Set down word for word the lines that begin the entries and run through the line containing "def sendVc2 (g". Give nothing further.

**EXCERPTED DATA**.
----------------------------------------

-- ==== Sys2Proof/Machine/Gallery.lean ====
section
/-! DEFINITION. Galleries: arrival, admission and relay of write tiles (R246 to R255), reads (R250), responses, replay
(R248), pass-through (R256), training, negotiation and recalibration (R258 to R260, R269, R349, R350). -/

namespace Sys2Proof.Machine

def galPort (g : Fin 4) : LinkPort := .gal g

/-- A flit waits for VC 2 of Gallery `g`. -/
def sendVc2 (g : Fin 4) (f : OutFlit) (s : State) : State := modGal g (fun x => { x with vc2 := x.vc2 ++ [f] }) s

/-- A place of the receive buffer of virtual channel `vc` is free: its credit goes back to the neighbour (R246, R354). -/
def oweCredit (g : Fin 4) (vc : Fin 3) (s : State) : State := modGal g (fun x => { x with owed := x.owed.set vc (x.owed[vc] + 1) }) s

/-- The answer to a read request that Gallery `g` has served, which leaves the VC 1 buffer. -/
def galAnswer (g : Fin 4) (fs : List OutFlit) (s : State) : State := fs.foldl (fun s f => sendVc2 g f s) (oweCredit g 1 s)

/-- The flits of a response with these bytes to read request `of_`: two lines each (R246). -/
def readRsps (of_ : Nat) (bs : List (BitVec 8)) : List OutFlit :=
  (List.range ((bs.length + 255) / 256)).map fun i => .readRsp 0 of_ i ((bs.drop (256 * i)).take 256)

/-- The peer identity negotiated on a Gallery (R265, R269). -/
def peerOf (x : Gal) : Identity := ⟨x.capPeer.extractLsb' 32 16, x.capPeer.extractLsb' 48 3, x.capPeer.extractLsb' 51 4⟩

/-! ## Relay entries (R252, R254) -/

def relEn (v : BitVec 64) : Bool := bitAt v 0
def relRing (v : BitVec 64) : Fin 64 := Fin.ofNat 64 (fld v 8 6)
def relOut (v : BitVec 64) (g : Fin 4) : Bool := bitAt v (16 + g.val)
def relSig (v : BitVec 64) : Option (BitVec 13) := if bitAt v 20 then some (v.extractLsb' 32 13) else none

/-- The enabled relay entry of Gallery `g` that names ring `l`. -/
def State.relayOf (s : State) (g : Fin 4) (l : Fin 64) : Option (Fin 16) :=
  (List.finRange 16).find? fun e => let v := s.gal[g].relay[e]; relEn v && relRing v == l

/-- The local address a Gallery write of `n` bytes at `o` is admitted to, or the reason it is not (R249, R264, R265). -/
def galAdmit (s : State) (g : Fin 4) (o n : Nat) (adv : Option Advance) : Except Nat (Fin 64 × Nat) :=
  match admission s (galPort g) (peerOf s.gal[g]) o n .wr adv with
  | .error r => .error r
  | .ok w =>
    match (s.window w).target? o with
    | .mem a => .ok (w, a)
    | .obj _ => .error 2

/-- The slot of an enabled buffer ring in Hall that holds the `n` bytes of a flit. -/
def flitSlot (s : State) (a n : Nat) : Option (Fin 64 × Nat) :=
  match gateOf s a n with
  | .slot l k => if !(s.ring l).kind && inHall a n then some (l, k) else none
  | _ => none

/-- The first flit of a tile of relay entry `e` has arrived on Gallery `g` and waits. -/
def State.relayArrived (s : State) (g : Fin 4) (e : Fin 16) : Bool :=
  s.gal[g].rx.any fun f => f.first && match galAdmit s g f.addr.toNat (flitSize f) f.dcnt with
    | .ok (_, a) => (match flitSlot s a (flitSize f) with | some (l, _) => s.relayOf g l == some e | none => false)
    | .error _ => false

----------------------------------------

**ANSWER AREA**.
-- ==== Sys2Proof/Machine/Gallery.lean ====
section
/-! DEFINITION. Galleries: arrival, admission and relay of write tiles (R246 to R255), reads (R250), responses, replay
(R248), pass-through (R256), training, negotiation and recalibration (R258 to R260, R269, R349, R350). -/

namespace Sys2Proof.Machine

def galPort (g : Fin 4) : LinkPort := .gal g

/-- A flit waits for VC 2 of Gallery `g`. -/
def sendVc2 (g : Fin 4) (f : OutFlit) (s : State) : State := modGal g (fun x => { x with vc2 := x.vc2 ++ [f] }) s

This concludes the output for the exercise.